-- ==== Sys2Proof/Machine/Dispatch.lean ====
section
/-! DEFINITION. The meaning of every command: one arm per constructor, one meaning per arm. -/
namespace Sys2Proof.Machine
- - -
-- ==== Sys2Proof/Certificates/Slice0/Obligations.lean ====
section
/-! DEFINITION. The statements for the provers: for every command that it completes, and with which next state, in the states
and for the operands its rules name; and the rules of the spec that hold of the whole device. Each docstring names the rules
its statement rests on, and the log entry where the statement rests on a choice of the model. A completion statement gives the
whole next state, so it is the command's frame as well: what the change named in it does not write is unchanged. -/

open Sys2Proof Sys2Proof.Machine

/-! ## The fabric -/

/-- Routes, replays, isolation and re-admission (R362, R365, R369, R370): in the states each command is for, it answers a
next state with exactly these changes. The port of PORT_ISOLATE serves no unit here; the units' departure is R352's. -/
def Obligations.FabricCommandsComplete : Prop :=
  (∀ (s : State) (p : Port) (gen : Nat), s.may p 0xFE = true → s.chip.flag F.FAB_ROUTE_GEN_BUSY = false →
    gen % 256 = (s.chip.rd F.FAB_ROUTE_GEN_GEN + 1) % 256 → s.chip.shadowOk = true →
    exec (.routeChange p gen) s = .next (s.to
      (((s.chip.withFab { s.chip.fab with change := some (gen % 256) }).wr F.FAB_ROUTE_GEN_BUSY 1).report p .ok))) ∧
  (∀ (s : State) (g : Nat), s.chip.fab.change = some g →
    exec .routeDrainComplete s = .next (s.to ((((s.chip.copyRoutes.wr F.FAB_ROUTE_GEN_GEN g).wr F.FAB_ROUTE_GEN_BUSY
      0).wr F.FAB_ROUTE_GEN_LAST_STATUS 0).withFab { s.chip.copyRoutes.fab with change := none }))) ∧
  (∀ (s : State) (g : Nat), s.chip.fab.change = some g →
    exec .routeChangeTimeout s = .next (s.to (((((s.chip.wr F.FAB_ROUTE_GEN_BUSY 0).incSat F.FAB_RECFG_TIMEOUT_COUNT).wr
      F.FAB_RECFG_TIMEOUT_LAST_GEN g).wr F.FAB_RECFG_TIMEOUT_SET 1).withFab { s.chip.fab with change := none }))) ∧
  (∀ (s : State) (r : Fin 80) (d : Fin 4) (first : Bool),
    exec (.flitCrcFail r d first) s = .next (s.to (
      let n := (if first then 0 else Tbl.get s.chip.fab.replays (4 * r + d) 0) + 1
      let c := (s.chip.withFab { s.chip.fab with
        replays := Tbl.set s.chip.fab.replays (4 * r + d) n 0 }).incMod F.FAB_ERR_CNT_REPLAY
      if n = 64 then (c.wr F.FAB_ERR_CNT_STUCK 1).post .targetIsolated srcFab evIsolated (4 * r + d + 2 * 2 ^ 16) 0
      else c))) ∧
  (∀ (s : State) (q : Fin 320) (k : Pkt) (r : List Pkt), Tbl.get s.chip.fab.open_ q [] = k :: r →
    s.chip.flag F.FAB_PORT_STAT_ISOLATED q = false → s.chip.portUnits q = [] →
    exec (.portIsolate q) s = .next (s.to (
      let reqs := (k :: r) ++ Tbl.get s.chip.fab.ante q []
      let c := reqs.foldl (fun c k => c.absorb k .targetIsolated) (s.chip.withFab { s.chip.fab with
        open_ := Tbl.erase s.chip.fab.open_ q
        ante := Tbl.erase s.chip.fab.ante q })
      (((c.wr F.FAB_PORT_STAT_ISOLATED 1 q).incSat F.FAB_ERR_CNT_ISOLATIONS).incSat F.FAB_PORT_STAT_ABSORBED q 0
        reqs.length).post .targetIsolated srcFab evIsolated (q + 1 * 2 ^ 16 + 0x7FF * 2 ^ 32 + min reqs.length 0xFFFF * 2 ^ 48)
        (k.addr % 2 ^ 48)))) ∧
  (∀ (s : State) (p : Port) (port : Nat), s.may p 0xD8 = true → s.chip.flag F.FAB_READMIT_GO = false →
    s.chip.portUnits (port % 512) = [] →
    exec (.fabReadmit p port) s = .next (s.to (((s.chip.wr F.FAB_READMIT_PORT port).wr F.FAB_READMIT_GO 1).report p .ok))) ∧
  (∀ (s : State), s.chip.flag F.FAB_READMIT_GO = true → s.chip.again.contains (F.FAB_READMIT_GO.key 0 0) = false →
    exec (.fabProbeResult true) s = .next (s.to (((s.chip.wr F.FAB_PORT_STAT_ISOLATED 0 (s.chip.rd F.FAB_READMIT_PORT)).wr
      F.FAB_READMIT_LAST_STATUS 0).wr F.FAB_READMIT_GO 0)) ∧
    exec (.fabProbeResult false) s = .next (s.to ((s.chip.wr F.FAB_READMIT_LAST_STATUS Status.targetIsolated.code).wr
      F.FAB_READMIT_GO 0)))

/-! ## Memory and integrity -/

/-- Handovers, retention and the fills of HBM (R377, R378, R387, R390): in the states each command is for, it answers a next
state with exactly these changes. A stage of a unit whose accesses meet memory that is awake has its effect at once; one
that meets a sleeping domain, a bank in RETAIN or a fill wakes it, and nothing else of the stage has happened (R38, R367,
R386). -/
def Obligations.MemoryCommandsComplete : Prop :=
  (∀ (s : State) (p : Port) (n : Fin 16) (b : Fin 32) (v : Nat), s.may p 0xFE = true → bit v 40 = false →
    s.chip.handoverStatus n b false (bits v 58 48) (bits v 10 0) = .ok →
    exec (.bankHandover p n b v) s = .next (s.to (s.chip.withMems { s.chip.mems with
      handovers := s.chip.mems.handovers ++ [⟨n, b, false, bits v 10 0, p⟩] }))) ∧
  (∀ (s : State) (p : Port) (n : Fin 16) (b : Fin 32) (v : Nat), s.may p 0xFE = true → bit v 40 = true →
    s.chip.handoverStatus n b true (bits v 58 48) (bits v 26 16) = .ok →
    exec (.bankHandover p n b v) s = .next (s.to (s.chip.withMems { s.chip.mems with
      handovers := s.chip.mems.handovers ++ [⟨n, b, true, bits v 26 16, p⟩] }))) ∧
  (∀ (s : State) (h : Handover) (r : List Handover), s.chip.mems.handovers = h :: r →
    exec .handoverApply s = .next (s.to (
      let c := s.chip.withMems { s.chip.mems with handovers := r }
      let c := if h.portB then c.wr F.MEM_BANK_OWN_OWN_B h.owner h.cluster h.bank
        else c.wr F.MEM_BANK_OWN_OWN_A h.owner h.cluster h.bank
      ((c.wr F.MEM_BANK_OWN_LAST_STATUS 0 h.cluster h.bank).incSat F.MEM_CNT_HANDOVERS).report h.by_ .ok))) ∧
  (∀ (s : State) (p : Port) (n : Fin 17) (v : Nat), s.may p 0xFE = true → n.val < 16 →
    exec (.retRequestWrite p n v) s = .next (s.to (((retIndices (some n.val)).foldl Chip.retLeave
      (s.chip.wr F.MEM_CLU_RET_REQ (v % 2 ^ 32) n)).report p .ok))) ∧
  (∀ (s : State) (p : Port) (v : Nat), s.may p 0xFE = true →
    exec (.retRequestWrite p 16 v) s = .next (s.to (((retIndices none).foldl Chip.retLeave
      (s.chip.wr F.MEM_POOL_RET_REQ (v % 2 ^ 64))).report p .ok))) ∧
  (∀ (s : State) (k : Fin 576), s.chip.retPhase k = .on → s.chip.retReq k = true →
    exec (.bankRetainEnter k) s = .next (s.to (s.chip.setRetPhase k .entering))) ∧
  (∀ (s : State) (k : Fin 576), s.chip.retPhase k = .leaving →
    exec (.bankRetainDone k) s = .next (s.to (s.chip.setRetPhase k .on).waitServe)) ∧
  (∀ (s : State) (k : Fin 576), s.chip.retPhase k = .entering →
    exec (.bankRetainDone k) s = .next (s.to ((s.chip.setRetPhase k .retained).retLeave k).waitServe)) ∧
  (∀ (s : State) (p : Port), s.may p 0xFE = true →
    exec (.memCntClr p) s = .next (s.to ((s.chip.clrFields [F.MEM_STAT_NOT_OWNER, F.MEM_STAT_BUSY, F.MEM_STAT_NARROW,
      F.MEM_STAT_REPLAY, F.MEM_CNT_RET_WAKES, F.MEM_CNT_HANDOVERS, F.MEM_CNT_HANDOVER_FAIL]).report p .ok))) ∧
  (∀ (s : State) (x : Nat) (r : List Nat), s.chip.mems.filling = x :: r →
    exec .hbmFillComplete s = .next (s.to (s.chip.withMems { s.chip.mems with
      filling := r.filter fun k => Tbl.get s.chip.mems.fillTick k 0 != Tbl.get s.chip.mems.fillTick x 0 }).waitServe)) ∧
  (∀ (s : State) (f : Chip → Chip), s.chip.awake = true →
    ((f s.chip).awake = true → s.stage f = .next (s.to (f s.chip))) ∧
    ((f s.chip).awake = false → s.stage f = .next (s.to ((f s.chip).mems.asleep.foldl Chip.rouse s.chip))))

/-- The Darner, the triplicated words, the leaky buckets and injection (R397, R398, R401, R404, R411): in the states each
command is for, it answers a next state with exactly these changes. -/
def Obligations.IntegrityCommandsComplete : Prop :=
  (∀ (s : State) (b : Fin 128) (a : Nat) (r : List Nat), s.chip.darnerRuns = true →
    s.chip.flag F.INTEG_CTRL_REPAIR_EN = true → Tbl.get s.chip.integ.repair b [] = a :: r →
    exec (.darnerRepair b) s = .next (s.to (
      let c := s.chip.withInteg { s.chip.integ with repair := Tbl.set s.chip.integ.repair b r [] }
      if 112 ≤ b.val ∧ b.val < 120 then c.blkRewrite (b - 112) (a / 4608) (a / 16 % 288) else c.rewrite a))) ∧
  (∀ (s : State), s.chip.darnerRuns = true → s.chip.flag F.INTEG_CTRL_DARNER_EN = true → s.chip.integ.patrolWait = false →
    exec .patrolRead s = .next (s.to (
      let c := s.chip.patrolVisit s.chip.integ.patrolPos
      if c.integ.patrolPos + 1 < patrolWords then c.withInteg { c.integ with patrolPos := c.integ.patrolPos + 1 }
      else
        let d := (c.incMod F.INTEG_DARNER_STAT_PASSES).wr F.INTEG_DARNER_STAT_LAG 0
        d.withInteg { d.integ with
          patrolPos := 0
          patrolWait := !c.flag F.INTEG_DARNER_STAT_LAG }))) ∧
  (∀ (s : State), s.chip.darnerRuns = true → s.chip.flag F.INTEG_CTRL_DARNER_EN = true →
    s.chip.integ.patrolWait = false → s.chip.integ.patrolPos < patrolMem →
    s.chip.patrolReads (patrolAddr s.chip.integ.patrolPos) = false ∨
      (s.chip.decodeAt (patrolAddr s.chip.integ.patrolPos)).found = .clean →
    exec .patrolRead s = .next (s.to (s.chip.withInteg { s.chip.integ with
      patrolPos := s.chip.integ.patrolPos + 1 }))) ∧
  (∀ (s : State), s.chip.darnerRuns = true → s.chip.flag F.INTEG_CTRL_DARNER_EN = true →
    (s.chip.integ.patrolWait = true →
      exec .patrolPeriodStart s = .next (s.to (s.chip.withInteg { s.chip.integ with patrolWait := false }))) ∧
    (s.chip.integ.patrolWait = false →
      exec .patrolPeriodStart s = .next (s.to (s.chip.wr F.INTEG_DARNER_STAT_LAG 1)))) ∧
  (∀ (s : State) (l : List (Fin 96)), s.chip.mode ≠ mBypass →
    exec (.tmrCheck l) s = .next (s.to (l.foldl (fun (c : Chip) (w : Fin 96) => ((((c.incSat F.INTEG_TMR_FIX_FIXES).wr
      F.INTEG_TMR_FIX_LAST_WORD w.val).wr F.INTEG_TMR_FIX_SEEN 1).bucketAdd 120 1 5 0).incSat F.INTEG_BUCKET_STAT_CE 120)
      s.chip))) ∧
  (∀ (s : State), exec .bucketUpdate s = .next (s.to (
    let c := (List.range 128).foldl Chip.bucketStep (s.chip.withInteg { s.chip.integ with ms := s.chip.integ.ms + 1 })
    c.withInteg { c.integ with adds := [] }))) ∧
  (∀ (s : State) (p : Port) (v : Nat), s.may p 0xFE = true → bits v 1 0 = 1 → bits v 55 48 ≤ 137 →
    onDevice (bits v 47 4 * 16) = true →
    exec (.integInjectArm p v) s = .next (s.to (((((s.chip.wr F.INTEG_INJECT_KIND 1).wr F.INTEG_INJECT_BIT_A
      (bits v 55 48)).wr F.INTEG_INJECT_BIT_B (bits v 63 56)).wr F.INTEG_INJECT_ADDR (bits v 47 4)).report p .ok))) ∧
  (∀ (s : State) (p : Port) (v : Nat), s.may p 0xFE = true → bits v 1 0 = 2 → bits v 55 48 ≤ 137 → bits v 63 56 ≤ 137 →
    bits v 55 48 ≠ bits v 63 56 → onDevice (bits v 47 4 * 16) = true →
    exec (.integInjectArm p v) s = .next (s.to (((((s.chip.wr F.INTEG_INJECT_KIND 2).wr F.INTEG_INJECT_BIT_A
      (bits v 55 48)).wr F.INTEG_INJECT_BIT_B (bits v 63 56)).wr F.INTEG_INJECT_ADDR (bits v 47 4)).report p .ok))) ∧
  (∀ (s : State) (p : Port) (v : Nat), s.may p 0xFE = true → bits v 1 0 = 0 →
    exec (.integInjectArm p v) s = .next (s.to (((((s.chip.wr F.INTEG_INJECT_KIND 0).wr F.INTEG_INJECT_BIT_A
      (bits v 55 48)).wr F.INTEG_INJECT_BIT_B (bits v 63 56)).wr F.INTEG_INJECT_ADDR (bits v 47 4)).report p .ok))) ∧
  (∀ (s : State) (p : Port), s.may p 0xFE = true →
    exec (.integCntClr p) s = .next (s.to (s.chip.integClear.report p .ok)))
- - -
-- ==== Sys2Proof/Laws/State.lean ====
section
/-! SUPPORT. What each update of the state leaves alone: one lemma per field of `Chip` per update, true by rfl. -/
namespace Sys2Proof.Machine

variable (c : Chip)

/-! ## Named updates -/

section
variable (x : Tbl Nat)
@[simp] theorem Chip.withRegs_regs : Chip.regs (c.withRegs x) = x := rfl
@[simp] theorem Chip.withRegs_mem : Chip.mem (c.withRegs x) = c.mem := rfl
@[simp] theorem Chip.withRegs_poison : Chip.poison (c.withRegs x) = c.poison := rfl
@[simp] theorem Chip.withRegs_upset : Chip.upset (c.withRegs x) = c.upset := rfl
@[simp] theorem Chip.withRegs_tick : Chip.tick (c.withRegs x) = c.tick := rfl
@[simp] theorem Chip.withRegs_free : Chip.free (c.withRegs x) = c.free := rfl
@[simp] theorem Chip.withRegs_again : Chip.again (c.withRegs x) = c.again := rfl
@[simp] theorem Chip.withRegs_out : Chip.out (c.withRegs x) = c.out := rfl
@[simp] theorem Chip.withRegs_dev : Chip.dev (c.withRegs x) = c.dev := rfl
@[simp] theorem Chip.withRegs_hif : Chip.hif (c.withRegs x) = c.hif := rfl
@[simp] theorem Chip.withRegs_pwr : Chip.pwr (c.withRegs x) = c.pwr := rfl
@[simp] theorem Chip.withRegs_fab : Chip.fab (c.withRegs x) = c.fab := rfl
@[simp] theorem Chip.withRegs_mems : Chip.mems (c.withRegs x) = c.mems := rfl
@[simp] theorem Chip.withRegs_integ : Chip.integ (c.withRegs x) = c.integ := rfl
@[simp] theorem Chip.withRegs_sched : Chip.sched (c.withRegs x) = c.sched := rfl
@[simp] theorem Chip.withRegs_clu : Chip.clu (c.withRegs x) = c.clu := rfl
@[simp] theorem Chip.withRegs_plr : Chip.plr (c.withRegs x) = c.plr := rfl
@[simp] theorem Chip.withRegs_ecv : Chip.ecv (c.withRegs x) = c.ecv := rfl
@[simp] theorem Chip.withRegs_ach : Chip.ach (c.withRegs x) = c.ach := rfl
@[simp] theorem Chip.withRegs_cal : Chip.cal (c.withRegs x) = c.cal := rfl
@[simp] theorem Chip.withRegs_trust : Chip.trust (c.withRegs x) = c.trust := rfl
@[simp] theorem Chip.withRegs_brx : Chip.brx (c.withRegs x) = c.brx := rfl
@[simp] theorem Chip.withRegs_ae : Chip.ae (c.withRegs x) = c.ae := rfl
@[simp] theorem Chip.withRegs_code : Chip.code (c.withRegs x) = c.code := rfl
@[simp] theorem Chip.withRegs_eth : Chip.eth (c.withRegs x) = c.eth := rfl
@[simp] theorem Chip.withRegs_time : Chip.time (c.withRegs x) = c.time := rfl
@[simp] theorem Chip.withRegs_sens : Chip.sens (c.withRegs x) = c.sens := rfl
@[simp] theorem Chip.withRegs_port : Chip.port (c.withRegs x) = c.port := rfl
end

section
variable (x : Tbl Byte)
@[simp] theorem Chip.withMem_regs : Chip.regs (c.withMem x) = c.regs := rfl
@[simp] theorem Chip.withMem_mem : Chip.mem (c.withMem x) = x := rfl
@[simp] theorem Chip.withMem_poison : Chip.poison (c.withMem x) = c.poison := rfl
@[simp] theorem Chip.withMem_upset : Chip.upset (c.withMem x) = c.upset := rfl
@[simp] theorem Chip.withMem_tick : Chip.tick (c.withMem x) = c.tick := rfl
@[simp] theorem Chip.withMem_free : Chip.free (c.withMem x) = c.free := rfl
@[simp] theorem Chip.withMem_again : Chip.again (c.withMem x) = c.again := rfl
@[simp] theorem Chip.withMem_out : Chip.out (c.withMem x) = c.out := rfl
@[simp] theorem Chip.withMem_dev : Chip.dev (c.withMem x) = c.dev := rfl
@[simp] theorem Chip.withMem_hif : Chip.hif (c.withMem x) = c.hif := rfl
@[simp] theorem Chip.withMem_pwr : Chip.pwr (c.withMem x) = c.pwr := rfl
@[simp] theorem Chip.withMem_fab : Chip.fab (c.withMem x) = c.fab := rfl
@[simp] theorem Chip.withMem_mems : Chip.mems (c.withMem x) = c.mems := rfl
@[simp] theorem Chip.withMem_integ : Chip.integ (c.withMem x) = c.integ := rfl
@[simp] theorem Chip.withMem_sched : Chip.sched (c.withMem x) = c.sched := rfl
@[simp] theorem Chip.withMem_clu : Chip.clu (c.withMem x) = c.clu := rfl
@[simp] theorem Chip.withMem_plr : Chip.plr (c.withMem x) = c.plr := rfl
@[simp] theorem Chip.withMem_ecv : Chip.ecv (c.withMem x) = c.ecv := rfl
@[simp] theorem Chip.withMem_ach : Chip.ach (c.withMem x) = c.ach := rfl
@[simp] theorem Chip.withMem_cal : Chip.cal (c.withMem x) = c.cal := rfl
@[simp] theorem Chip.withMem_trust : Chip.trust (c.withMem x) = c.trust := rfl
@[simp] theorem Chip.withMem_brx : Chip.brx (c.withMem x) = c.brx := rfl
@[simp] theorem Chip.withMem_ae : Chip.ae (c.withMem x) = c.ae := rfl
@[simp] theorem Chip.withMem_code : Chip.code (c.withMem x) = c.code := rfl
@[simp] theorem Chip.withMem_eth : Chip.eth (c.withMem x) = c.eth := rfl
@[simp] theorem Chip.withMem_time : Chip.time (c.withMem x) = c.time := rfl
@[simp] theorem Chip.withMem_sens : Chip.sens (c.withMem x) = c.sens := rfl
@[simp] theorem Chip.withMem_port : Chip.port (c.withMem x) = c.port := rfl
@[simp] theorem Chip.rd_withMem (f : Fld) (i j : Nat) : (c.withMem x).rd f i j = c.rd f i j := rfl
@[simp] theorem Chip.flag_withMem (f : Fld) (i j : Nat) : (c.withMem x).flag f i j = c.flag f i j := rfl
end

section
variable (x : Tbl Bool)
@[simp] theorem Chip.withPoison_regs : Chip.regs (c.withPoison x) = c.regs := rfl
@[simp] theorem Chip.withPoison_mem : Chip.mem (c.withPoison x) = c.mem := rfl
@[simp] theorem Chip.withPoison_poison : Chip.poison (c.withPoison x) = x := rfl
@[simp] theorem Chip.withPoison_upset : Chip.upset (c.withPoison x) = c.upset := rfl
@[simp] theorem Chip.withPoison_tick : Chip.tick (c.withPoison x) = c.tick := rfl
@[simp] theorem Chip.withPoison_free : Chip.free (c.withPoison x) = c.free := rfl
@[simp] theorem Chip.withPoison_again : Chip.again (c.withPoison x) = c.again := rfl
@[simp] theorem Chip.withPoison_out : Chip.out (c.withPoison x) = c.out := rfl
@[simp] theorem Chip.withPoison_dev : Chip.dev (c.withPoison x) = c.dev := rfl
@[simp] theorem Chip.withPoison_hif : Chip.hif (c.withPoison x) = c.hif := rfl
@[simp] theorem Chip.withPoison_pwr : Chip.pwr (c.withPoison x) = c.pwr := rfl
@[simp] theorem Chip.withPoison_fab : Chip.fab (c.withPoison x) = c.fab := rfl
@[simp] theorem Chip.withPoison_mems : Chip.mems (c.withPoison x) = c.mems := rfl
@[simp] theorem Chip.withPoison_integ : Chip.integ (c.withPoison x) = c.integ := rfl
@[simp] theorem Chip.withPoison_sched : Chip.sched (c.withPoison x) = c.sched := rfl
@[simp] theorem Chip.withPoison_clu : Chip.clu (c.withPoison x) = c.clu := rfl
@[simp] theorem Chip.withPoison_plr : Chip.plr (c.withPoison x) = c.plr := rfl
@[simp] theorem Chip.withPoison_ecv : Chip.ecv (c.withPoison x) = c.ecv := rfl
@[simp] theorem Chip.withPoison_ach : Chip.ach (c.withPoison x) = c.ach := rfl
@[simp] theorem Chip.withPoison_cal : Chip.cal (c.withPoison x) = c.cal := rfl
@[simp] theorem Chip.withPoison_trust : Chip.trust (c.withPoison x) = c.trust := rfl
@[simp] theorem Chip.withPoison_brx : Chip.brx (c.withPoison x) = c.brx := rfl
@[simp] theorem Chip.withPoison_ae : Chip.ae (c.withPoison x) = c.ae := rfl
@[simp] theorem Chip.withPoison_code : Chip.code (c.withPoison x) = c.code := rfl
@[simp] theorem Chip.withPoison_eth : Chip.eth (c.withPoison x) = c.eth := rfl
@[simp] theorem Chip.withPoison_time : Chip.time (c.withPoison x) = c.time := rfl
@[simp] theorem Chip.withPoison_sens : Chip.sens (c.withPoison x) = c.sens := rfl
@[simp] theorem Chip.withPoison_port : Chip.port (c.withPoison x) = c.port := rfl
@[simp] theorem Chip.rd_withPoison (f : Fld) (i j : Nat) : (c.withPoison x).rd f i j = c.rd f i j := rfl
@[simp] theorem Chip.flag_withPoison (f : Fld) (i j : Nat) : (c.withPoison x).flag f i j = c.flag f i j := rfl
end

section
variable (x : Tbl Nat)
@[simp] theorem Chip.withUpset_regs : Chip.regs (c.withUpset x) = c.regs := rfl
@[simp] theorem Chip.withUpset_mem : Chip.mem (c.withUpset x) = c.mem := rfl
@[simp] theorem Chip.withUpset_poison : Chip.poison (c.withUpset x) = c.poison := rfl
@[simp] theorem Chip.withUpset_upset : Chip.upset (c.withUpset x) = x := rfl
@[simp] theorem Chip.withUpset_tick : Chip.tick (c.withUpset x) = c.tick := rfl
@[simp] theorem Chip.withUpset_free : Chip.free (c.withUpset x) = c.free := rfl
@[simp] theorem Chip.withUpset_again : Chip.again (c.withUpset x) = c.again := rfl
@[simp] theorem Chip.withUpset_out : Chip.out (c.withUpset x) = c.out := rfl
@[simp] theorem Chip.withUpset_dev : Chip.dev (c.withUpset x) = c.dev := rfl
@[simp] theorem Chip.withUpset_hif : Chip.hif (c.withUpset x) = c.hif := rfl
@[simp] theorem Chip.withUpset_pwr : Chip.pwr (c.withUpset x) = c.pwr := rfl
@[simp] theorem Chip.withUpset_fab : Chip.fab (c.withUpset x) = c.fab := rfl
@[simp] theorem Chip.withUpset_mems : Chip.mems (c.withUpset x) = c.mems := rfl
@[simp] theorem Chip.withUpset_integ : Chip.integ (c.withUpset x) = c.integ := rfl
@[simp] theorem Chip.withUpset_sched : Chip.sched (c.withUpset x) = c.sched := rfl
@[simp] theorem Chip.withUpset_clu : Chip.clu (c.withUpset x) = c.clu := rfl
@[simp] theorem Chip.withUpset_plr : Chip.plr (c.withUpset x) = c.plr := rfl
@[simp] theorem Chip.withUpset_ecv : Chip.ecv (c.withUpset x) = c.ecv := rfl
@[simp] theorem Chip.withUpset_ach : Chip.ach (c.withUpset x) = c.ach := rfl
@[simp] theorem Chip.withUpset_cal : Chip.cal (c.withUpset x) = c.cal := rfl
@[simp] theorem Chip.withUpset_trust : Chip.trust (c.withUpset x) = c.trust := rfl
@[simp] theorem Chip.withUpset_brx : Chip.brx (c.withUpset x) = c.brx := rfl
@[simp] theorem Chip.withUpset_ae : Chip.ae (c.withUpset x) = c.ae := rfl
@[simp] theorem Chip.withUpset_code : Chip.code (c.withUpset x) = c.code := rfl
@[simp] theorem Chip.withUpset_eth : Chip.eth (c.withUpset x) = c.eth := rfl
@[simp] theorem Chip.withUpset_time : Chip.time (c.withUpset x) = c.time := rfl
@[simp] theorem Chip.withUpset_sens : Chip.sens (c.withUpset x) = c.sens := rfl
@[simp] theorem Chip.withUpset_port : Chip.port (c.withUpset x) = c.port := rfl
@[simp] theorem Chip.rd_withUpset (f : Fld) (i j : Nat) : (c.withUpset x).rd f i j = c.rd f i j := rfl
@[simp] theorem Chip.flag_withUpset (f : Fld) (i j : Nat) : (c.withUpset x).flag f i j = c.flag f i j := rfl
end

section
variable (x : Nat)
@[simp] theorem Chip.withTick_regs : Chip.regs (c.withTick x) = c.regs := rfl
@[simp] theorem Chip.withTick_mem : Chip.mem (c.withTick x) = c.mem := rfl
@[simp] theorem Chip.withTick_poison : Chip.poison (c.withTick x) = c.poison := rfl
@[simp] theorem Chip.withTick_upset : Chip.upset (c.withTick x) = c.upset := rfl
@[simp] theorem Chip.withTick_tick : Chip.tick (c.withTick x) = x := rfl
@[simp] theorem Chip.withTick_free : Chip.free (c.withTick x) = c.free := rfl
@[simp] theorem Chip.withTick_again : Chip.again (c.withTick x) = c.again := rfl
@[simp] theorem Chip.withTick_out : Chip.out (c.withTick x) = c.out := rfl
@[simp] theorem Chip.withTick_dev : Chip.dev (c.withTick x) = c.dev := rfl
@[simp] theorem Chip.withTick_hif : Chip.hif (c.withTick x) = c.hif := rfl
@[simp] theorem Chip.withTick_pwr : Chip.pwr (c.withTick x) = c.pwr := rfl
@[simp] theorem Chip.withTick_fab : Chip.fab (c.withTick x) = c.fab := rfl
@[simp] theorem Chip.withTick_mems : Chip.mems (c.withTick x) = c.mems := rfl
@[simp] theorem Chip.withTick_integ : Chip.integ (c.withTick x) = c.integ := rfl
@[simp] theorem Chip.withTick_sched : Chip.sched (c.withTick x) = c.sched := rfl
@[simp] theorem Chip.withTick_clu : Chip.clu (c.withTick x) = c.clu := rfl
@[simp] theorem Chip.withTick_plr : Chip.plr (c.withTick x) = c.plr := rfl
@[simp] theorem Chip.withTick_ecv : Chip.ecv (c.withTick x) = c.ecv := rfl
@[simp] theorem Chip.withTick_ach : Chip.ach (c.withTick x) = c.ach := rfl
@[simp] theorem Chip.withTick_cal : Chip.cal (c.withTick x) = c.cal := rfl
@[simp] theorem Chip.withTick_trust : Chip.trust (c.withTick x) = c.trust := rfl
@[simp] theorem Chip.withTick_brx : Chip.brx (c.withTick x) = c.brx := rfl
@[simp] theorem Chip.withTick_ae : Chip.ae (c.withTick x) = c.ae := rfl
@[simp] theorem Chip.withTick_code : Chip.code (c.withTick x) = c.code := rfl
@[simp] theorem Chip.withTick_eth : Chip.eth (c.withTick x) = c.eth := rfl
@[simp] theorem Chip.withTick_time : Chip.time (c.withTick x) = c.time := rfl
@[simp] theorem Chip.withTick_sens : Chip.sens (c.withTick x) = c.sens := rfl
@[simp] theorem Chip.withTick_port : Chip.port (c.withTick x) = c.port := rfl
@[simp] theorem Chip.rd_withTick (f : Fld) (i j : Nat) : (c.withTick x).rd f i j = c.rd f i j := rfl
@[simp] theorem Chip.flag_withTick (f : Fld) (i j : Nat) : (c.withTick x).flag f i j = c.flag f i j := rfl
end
- - -
• What you should do: Within the material above, transcribe exactly the lines that run from the line holding "(c.withUpset x) = c.regs := rfl" through the line holding "(c.withUpset x) = c.again := rfl".

• Your solution:
@[simp] theorem Chip.withUpset_regs : Chip.regs (c.withUpset x) = c.regs := rfl
@[simp] theorem Chip.withUpset_mem : Chip.mem (c.withUpset x) = c.mem := rfl
@[simp] theorem Chip.withUpset_poison : Chip.poison (c.withUpset x) = c.poison := rfl
@[simp] theorem Chip.withUpset_upset : Chip.upset (c.withUpset x) = x := rfl
@[simp] theorem Chip.withUpset_tick : Chip.tick (c.withUpset x) = c.tick := rfl
@[simp] theorem Chip.withUpset_free : Chip.free (c.withUpset x) = c.free := rfl
@[simp] theorem Chip.withUpset_again : Chip.again (c.withUpset x) = c.again := rfl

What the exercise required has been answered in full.